Сигарета тлела, а голова оставалась пустой. Пальцы стучали по деревянной ручке на балконе. Раз, два, три… Раз, два, три… Я совсем потерялся. Осталось ли это место моим домом? У меня здесь никого нет, кроме нескольких друзей и квартиры, куда я не могу даже попасть. Каждый раз, когда я проезжаю мимо родных улиц, воспоминания смываются. Остается цемент, земля, деревья, люди и пустота. Вся магия дворов уходит, ты снова и снова приезжаешь в чужие места. Они тебе знакомы, только уже совсем иначе. Ты начинаешь копаться в себе, думаешь, что найдешь эту нить, все образуется, но нет. Люди вокруг встречались тебе десятки раз в детстве, ты чувствовал себя частью коллектива, частью организма. А сейчас кто ты? Кто я? Чужак без истинной цели, без настоящего дома, без ясности в голове.
Алкоголь начал отпускать, все тело обмякло, будто бы я попал под ливень. Оставалось спать несколько часов или того меньше. Я попытался забросить окурок в урну, стоявшую у подъезда, – ничего не вышло. Зашел в кухню, допил вино в стакане, посмотрел на мрачные, тусклые обои по всей квартире, и на меня нахлынула тоска вперемешку с отвращением. Какое убогое место, эта старая кляча берет с нас в два раза больше. Да ну ее к черту. Осталось совсем немного до катера, а там уже и Лизу увижу. Быстрее бы вернуться в порт, ведь корабль давно уже сбился с пути.
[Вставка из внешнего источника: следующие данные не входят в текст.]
-- ==== Sys2Proof/Proofs/Arithmetic.lean ====
section
/-! PROOFS. The fixed-width arithmetic block (40_fixed_width_arithmetic.md R111 to R117): the cast is the
residue a `BitVec` of that width holds, and the flag says that the true result is outside `[0, 2^w)`. -/

namespace Sys2Proof.Machine

/-! ## The cast (R111) -/

/-- The cast takes off a multiple of `2^w`. -/
theorem sub_castTo (n : Int) (w : Nat) : n - castTo n w = n / 2 ^ w * 2 ^ w :=
  sub_eq_of_eq_add (Int.ediv_mul_add_emod n (2 ^ w)).symm

/-- The cast of a value in range is that value. -/
theorem castTo_of_mem {n : Int} {w : Nat} (h0 : 0 ≤ n) (hlt : n < 2 ^ w) : castTo n w = n :=
  (castTo_eq_self_iff n w).mpr ⟨h0, hlt⟩

@[simp] theorem castTo_castTo (n : Int) (w : Nat) : castTo (castTo n w) w = castTo n w :=
  Int.emod_emod n _

@[simp] theorem castTo_two_pow (w : Nat) : castTo (2 ^ w) w = 0 := Int.emod_self

@[simp] theorem castTo_neg_two_pow (w : Nat) : castTo (-(2 ^ w)) w = 0 := Int.neg_emod_self _

/-- The cast does not see a full `2^w`. -/
@[simp] theorem castTo_add_two_pow (n : Int) (w : Nat) : castTo (n + 2 ^ w) w = castTo n w :=
  Int.add_emod_right n _

/-- The cast of `-1` is the largest value of `w` bits. -/
@[simp] theorem castTo_neg_one (w : Nat) : castTo (-1) w = 2 ^ w - 1 := by
  have hpos : (0 : Int) < 2 ^ w := by positivity
  calc castTo (-1) w = castTo (-1 + 2 ^ w) w := (castTo_add_two_pow (-1) w).symm
    _ = -1 + 2 ^ w := castTo_of_mem (by omega) (by omega)
    _ = 2 ^ w - 1 := neg_add_eq_sub 1 (2 ^ w)

/-- The cast is the value of the low `w` bits of the two's complement. -/
theorem castTo_eq_toNat_ofInt (n : Int) (w : Nat) : castTo n w = (BitVec.ofInt w n).toNat := by
  have hnonneg : 0 ≤ n % ((2 ^ w : Nat) : Int) := Int.emod_nonneg n (by positivity)
  rw [BitVec.toNat_ofInt, Int.toNat_of_nonneg hnonneg, castTo, Nat.cast_pow, Nat.cast_ofNat]

/-! ## The sum and the difference of `w`-bit operands -/

/-- A `BitVec` is read back from its value. -/
theorem ofInt_toNat {w : Nat} (a : BitVec w) : BitVec.ofInt w a.toNat = a := by
  rw [BitVec.ofInt_natCast, BitVec.ofNat_toNat, BitVec.setWidth_eq]

/-- The cast of a sum is the sum modulo `2^w`. -/
theorem castTo_toNat_add {w : Nat} (a b : BitVec w) :
    castTo (a.toNat + b.toNat) w = (a + b).toNat := by
  rw [castTo_eq_toNat_ofInt, BitVec.ofInt_add, ofInt_toNat, ofInt_toNat]

/-- The cast of a difference is the difference modulo `2^w`. -/
theorem castTo_toNat_sub {w : Nat} (a b : BitVec w) :
    castTo (a.toNat - b.toNat) w = (a - b).toNat := by
  rw [castTo_eq_toNat_ofInt, sub_eq_add_neg, BitVec.ofInt_add, BitVec.ofInt_neg, ofInt_toNat,
    ofInt_toNat, BitVec.sub_eq_add_neg]

/-! ## The flag (R113, R117) -/

/-- `wrap` raises OVERFLOW exactly when the true value is out of range. -/
theorem wrap_overflow_iff (n : Int) (w : Nat) :
    (wrap n w).2 = .overflow ↔ n < 0 ∨ 2 ^ w ≤ n := by
  rw [wrap_flag]
  split
  case isTrue hin => exact iff_of_false (by decide) (by omega)
  case isFalse hout => exact iff_of_true rfl (by omega)

/-- On operands in range the sum is not negative, so only its upper bound raises the flag. -/
theorem addWrap_overflow_iff {w : Nat} (a b : BitVec w) :
    (addWrap a.toNat b.toNat w).2 = .overflow ↔ 2 ^ w ≤ a.toNat + b.toNat := by
  have hnonneg : ¬ (a.toNat + b.toNat : Int) < 0 := by omega
  rw [addWrap, wrap_overflow_iff, or_iff_right hnonneg]
  norm_cast

/-- A difference of values in range stays below `2^w`. -/
theorem toNat_sub_lt_two_pow {w : Nat} (a b : BitVec w) : (a.toNat : Int) - b.toNat < 2 ^ w := by
  have ha : (a.toNat : Int) < 2 ^ w := by exact_mod_cast a.isLt
  omega

/-- On operands in range only a negative difference, a borrow, raises the flag. -/
theorem subWrap_overflow_iff {w : Nat} (a b : BitVec w) :
    (subWrap a.toNat b.toNat w).2 = .overflow ↔ a.toNat < b.toNat := by
  rw [subWrap, wrap_overflow_iff, or_iff_left (not_le.mpr (toNat_sub_lt_two_pow a b)), sub_neg,
    Nat.cast_lt]

/-- There is a carry out of the top bit exactly when the sum reaches `2^w`. -/
theorem carry_eq_true_iff {w : Nat} (a b : BitVec w) :
    BitVec.carry w a b false = true ↔ 2 ^ w ≤ a.toNat + b.toNat := by
  simp [BitVec.carry]

/-! ## The obligations -/

/-- Settles O13: each clause is a law of the cast. -/
theorem castIsTheFlooredModulus : Obligations.CastIsTheFlooredModulus := by
  intro n w
  obtain ⟨hnonneg, hlt⟩ := castTo_mem n w
  exact ⟨hnonneg, hlt, ⟨n / 2 ^ w, sub_castTo n w⟩, castTo_of_mem, castTo_eq_toNat_ofInt n w,
    castTo_castTo n w, castTo_two_pow w, castTo_neg_one w, castTo_neg_two_pow w⟩

/-- Settles O14: `add` and `sub` are `wrap` of the true sum and difference. -/
theorem overflowExactlyWhenTheTrueResultIsOutOfRange :
    Obligations.OverflowExactlyWhenTheTrueResultIsOutOfRange := by
  intro a b n w
  exact ⟨⟨rfl, wrap_overflow_iff n w⟩, ⟨rfl, wrap_overflow_iff (a + b) w⟩,
    ⟨rfl, wrap_overflow_iff (a - b) w⟩⟩

/-- Settles O15: of the two bounds of the range, operands in range can pass only the upper one in a sum
and only the lower one in a difference. -/
theorem flagIsTheUnsignedCarryOrBorrow : Obligations.FlagIsTheUnsignedCarryOrBorrow := by
  refine ⟨fun w a b => ?operands, ?concrete⟩
  case operands =>
    exact ⟨castTo_toNat_add a b, (addWrap_overflow_iff a b).trans (carry_eq_true_iff a b).symm,
      addWrap_overflow_iff a b, castTo_toNat_sub a b, subWrap_overflow_iff a b, by positivity,
      toNat_sub_lt_two_pow a b⟩
  case concrete => decide

end Sys2Proof.Machine
end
Сумка повисла на плече, на улице стояла приятная свежесть, дворы пустовали, а набережная разродилась людьми в оранжевых робах. Они очищают город после вчерашней ночи, чтобы отдыхающие не чувствовали себя свиньями.
Ночью набережная поддается насилию со стороны приезжих. Это можно заметить с первыми лучами солнца: разбитые бутылки, салфетки, пакеты, еда, пачки от сигарет, бычки, презервативы и куча остального дерьма. Да, когда основная масса отдыхающих проснется – люди в оранжевой робе уже сделают свое дело. Никто ничего не заметит. Словно так и надо. И это не изменится до тех пор, пока «приезжими» не станут люди в оранжевой робе.
Я постучал в окошко. Ответа не последовало. Присмотрелся – в комнатке никого нет. Часы выдавали без пятнадцати семь. Может быть, касса работает с семи. Достал пачку сигарет из заднего кармана. Выглядела она не лучше меня, но главное – это то, что внутри. А там четыре помятых сигареты, фильтры которых забиты табаком. Не густо, учитывая то, что не прошло и суток, как она была куплена. Одну все-таки можно выкурить. Несколько птиц вальяжно передвигались по асфальту, засыпанному песком, в поисках еды. Кто-то отдался утренней пробежке вдоль парка, где лет пятнадцать назад я скакал на горках, ел мороженое, запивая его ледяной газировкой, под упреки матери, будто бы ангина непременно застанет именно меня.
Солнце гладило спящее море, как мать гладит родного сына по утрам, одновременно пытаясь разбудить его и насладиться чистым, безмятежным лицом. Крохотные волны качались из стороны в сторону, напоминая качели у одинокого двора. Запах утреннего моря не давал уснуть. Соленый, еще немного прохладный ветер щекотал кожу, казалось, впереди мир, настоящий и искренний, такой, как нам всем обещают.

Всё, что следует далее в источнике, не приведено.